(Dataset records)
· · · · ·

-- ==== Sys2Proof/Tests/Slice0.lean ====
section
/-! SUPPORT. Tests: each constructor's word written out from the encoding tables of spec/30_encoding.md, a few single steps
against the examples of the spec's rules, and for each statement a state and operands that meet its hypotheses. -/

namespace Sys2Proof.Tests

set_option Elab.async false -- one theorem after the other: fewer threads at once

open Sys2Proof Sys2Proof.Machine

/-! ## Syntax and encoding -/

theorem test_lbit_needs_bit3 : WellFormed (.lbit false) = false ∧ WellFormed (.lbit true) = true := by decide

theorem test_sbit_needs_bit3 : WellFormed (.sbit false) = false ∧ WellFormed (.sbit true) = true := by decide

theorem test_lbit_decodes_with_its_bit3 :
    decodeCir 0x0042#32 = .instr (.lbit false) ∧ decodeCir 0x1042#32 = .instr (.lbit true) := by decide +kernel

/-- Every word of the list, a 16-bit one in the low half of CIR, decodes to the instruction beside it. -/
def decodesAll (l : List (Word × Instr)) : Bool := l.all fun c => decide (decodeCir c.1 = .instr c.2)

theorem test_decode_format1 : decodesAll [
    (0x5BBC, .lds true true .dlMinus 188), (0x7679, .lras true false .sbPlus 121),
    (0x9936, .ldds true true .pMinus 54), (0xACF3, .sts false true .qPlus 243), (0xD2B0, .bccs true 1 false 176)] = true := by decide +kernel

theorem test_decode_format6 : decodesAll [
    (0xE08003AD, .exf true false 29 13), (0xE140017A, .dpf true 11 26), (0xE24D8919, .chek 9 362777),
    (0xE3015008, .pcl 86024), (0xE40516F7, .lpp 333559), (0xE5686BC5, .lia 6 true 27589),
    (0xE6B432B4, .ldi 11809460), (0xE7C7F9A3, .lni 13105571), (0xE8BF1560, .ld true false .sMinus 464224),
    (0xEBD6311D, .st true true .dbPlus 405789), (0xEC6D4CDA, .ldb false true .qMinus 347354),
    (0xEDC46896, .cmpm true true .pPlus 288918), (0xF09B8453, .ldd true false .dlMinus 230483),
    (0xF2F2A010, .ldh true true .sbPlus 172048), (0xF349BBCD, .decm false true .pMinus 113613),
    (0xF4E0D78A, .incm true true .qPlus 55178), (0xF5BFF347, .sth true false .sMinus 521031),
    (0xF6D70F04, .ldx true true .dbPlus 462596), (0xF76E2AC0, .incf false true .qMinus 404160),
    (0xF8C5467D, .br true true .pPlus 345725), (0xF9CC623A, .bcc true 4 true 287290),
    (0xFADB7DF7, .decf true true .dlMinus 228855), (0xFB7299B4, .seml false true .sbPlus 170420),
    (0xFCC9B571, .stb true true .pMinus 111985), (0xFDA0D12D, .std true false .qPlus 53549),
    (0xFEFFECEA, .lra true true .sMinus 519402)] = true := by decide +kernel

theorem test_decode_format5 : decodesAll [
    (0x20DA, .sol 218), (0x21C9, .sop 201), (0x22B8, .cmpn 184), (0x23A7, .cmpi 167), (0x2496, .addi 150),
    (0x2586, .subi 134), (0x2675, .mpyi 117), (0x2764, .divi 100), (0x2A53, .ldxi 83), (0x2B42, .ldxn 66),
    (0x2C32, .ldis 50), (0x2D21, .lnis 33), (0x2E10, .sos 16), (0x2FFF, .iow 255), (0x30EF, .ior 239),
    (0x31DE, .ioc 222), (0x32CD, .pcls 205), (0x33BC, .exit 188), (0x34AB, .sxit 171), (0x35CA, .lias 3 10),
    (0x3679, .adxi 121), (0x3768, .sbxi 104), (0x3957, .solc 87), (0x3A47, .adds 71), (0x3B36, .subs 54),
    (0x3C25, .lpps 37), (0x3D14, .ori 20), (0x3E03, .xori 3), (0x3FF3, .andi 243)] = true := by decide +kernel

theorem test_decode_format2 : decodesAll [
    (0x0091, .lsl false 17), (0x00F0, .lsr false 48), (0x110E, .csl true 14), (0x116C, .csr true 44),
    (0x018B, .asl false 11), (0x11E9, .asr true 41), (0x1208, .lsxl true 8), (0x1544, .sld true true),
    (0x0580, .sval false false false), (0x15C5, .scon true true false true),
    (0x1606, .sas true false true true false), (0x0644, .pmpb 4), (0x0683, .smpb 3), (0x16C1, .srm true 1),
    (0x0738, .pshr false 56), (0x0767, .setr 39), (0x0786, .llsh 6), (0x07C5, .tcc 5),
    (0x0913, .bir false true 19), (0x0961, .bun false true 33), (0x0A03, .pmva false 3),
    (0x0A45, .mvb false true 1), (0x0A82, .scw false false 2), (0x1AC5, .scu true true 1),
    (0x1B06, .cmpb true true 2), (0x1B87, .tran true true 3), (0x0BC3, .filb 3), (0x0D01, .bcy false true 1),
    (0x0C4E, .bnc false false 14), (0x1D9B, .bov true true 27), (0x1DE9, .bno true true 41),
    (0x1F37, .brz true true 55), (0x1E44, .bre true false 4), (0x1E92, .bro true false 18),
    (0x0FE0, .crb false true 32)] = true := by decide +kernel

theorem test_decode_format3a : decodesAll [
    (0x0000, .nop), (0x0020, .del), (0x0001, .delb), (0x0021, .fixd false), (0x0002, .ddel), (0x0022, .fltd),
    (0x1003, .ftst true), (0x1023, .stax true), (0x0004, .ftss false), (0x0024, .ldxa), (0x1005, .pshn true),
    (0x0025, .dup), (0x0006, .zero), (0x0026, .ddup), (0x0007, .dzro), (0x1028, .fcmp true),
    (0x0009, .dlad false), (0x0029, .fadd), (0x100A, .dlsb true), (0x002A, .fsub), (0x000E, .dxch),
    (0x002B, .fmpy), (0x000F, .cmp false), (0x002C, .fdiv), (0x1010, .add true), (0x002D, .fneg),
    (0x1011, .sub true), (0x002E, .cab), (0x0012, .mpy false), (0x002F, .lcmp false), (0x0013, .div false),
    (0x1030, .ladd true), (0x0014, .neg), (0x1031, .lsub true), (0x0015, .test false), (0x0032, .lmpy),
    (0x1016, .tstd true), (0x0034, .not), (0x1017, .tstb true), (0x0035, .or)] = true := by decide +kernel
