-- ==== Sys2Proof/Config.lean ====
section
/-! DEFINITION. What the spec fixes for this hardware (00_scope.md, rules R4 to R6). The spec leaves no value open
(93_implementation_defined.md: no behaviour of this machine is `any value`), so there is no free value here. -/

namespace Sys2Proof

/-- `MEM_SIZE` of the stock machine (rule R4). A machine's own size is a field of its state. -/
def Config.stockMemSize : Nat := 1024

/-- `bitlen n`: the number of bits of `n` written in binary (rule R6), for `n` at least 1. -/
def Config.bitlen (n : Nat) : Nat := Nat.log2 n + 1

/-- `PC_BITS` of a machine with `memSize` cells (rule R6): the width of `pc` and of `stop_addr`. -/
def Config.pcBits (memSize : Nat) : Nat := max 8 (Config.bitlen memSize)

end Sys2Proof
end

· · · · ·

• [Work instruction]
From the line that has "theorem test_decode_format6 : decodesAll" through the line that has "(0xE3015008, .pcl 86024), (0xE40516F7, .lpp", copy every line exactly as it appears above, and leave out all others.

• [Response below]
theorem test_decode_format6 : decodesAll [
    (0xE08003AD, .exf true false 29 13), (0xE140017A, .dpf true 11 26), (0xE24D8919, .chek 9 362777),
    (0xE3015008, .pcl 86024), (0xE40516F7, .lpp 333559), (0xE5686BC5, .lia 6 true 27589),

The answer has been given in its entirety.